- **DATA EXTRACTS**

▼

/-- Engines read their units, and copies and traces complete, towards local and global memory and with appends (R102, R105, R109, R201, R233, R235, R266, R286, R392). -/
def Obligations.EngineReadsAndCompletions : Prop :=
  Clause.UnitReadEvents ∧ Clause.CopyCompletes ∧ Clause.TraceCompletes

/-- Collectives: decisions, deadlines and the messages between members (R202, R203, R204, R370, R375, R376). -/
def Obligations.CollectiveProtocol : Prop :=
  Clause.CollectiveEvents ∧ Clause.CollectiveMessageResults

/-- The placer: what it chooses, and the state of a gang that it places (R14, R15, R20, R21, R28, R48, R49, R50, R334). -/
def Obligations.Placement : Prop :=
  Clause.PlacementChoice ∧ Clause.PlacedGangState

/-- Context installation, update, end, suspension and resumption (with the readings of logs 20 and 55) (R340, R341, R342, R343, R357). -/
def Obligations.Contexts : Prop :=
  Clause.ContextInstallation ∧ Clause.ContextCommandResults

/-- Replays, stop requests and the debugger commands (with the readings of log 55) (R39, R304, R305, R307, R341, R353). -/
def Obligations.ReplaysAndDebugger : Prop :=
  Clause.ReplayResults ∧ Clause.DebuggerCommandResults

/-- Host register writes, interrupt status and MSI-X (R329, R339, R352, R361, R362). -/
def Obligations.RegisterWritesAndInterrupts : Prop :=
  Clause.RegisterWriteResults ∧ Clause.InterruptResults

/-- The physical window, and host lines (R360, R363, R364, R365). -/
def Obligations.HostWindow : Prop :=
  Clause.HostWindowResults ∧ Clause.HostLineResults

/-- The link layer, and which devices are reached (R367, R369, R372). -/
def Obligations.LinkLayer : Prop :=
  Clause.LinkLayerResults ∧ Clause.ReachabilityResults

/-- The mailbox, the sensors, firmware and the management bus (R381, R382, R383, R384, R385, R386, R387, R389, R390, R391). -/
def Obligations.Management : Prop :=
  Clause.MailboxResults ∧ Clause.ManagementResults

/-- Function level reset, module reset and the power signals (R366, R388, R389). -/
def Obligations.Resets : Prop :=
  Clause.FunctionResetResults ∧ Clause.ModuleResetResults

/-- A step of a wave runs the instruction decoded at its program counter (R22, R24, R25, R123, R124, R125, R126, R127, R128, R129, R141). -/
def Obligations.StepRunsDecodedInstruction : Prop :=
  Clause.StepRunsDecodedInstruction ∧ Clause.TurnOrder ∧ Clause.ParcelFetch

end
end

▲
▼

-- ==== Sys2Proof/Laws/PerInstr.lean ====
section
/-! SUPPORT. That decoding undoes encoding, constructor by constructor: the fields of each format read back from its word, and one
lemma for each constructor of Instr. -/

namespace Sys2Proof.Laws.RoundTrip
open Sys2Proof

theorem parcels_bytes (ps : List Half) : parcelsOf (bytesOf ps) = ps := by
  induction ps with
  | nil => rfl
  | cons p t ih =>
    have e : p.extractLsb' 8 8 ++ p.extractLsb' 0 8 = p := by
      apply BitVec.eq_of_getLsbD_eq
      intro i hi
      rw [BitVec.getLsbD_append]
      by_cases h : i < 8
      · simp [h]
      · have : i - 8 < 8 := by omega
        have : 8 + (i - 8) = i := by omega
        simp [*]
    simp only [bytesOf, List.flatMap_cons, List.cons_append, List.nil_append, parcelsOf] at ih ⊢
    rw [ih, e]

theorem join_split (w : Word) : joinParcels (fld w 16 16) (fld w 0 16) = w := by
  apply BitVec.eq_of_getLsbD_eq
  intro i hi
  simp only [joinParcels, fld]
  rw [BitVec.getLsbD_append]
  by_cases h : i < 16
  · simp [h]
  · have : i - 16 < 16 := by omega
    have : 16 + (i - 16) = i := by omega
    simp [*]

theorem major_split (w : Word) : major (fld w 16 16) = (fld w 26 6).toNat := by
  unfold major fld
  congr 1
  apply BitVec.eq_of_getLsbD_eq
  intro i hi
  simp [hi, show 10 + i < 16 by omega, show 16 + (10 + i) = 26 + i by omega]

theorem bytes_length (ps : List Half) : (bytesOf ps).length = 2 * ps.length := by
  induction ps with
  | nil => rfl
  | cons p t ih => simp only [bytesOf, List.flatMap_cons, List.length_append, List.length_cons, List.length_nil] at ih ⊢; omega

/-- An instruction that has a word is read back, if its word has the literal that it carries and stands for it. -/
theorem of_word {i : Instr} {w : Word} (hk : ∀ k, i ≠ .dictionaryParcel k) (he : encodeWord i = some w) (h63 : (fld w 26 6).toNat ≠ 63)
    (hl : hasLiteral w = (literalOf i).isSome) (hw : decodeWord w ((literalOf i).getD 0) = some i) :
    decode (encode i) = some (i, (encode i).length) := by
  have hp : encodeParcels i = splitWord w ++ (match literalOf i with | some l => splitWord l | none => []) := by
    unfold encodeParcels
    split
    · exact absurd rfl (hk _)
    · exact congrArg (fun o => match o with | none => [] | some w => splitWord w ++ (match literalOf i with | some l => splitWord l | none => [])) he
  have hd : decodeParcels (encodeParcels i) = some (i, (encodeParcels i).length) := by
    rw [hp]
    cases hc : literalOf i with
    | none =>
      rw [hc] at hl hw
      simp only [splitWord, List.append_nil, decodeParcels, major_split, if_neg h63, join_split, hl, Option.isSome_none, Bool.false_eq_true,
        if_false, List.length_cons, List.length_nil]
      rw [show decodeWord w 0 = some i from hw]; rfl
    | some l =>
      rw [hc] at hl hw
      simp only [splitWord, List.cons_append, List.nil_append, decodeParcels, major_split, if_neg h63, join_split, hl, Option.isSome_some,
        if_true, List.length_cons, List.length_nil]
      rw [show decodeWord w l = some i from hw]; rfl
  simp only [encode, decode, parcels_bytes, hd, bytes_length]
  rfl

▲
▼

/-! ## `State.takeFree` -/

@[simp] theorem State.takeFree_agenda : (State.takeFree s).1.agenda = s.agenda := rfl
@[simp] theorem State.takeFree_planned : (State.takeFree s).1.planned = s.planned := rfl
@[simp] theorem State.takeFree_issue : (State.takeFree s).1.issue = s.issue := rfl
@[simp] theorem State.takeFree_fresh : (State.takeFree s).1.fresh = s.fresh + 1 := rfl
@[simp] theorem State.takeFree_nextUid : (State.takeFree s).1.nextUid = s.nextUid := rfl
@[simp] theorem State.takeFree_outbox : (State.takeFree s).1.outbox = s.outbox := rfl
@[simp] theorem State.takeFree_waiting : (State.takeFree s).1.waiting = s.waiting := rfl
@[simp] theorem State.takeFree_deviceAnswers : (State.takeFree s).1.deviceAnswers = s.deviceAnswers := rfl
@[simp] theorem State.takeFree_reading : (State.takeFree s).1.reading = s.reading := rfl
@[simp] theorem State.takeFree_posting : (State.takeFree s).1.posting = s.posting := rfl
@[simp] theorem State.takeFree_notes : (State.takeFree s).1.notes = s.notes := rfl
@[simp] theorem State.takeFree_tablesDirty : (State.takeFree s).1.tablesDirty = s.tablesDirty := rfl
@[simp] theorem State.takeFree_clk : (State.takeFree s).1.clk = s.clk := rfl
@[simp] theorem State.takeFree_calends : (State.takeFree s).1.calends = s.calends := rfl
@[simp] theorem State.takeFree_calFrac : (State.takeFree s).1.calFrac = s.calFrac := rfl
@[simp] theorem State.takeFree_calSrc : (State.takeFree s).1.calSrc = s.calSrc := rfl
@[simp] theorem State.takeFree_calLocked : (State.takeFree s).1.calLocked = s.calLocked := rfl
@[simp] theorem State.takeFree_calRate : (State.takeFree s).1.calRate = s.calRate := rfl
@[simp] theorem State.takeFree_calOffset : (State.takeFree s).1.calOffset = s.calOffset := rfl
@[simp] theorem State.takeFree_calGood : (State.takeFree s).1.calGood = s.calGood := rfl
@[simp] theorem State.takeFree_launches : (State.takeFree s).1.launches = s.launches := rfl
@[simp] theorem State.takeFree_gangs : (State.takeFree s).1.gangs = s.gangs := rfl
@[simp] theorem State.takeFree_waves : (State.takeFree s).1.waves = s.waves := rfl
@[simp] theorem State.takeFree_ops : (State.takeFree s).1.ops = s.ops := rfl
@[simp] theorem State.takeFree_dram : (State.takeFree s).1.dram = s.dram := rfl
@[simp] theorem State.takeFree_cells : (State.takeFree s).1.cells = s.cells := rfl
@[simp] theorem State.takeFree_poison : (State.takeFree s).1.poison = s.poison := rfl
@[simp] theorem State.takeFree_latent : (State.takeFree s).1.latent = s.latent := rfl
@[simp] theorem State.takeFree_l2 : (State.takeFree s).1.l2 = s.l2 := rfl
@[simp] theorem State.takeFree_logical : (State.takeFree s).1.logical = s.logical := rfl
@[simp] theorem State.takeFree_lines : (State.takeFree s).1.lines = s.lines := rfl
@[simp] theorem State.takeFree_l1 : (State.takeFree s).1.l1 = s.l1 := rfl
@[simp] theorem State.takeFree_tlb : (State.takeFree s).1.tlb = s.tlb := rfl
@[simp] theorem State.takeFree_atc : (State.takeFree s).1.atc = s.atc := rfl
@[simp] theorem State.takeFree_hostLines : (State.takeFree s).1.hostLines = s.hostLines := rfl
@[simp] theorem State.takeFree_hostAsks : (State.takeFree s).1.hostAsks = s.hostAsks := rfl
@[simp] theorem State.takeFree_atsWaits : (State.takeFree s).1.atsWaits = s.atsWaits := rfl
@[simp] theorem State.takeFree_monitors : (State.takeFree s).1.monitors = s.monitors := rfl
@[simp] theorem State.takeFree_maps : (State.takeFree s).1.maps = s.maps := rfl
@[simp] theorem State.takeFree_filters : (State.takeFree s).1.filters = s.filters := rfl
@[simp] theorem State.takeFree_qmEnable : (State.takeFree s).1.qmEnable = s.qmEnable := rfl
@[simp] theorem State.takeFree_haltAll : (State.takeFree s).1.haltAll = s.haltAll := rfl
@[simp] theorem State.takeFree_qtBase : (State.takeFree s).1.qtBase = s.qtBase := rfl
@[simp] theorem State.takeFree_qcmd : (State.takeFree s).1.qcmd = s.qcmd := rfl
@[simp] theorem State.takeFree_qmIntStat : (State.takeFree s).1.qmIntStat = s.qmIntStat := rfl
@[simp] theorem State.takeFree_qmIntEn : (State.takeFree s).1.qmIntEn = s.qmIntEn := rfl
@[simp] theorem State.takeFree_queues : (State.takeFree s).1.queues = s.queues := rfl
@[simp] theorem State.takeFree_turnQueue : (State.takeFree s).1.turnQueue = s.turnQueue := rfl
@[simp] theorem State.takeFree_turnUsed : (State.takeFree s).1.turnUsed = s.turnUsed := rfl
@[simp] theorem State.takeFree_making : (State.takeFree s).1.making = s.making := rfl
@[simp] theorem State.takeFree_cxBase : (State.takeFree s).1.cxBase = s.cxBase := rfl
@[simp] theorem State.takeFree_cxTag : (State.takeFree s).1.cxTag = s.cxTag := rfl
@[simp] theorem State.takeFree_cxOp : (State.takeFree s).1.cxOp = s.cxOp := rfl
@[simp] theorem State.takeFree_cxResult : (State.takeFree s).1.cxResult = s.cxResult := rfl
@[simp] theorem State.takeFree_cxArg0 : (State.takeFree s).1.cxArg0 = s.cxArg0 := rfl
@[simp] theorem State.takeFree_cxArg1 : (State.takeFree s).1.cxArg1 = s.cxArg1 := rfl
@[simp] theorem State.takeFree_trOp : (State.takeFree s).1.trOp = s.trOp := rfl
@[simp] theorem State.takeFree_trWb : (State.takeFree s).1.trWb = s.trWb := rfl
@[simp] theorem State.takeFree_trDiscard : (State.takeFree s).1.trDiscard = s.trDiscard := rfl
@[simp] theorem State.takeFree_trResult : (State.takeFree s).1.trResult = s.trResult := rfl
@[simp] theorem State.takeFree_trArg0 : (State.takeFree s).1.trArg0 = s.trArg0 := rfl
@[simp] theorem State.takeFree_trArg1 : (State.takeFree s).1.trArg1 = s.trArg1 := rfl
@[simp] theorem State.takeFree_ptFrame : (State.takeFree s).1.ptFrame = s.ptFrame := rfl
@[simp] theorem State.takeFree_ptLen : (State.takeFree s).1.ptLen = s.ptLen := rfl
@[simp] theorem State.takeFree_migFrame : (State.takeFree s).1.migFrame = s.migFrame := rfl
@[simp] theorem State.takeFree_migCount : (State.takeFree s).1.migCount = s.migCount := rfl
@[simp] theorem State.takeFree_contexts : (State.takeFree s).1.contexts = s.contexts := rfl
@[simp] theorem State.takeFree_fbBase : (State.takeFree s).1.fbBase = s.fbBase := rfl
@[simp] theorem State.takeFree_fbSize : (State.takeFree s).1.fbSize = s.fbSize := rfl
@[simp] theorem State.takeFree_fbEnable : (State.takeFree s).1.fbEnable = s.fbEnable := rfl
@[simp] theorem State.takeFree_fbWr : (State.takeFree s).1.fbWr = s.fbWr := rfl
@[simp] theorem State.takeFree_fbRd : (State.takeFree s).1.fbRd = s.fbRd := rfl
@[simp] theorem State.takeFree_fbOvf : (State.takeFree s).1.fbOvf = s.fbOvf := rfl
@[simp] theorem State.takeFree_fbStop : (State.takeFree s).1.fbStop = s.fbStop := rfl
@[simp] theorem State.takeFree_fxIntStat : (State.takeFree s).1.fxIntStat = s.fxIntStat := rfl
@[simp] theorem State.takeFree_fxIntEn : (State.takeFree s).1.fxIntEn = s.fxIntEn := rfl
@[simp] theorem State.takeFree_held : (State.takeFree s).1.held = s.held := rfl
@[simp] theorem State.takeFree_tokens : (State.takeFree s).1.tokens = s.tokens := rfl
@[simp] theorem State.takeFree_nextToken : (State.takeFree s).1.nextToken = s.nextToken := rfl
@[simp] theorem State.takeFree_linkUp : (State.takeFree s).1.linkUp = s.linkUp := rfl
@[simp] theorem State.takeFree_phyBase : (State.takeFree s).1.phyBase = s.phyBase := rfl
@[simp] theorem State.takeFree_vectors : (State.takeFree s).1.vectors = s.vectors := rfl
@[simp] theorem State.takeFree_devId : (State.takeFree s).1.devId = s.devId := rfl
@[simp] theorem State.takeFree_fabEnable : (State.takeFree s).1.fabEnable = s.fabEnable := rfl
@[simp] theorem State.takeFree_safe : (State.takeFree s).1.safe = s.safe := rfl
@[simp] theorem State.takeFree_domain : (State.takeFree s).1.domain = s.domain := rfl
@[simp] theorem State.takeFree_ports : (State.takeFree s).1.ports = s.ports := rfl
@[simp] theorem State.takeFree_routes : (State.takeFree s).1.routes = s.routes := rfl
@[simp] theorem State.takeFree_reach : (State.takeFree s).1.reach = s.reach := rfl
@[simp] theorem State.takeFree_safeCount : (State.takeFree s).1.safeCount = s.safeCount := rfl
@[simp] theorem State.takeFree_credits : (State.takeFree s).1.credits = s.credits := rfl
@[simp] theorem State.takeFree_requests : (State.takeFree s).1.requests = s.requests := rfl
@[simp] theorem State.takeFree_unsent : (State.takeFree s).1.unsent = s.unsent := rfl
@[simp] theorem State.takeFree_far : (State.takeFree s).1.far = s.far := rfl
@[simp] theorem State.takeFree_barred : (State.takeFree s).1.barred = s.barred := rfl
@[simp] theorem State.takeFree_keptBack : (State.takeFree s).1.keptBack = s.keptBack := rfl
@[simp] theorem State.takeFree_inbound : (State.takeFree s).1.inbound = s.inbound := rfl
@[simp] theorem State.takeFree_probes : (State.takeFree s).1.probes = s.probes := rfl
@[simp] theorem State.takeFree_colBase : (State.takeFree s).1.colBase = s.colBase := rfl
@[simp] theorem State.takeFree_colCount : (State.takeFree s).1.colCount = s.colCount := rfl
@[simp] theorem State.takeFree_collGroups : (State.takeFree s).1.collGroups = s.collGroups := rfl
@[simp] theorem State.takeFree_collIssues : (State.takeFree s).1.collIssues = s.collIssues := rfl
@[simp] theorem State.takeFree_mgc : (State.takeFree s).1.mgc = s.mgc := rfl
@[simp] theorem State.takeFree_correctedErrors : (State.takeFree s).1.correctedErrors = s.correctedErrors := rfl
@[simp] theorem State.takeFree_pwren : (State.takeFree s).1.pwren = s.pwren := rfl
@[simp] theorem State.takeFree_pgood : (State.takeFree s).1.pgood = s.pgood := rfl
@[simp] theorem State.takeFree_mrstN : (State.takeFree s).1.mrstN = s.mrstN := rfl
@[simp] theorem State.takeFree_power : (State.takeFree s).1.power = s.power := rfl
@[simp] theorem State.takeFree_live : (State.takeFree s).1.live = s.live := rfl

▲

- **WHAT YOU WILL DO**
Only the lines above from the one with "R286, R392). -/" up to and including the one with "R390, R391). -/" should be repeated, exactly as written.

- **RESPONSE BOX**
/-- Engines read their units, and copies and traces complete, towards local and global memory and with appends (R102, R105, R109, R201, R233, R235, R266, R286, R392). -/
def Obligations.EngineReadsAndCompletions : Prop :=
  Clause.UnitReadEvents ∧ Clause.CopyCompletes ∧ Clause.TraceCompletes

/-- Collectives: decisions, deadlines and the messages between members (R202, R203, R204, R370, R375, R376). -/
def Obligations.CollectiveProtocol : Prop :=
  Clause.CollectiveEvents ∧ Clause.CollectiveMessageResults

/-- The placer: what it chooses, and the state of a gang that it places (R14, R15, R20, R21, R28, R48, R49, R50, R334). -/
def Obligations.Placement : Prop :=
  Clause.PlacementChoice ∧ Clause.PlacedGangState

/-- Context installation, update, end, suspension and resumption (with the readings of logs 20 and 55) (R340, R341, R342, R343, R357). -/
def Obligations.Contexts : Prop :=
  Clause.ContextInstallation ∧ Clause.ContextCommandResults

/-- Replays, stop requests and the debugger commands (with the readings of log 55) (R39, R304, R305, R307, R341, R353). -/
def Obligations.ReplaysAndDebugger : Prop :=
  Clause.ReplayResults ∧ Clause.DebuggerCommandResults

/-- Host register writes, interrupt status and MSI-X (R329, R339, R352, R361, R362). -/
def Obligations.RegisterWritesAndInterrupts : Prop :=
  Clause.RegisterWriteResults ∧ Clause.InterruptResults

/-- The physical window, and host lines (R360, R363, R364, R365). -/
def Obligations.HostWindow : Prop :=
  Clause.HostWindowResults ∧ Clause.HostLineResults

/-- The link layer, and which devices are reached (R367, R369, R372). -/
def Obligations.LinkLayer : Prop :=
  Clause.LinkLayerResults ∧ Clause.ReachabilityResults

/-- The mailbox, the sensors, firmware and the management bus (R381, R382, R383, R384, R385, R386, R387, R389, R390, R391). -/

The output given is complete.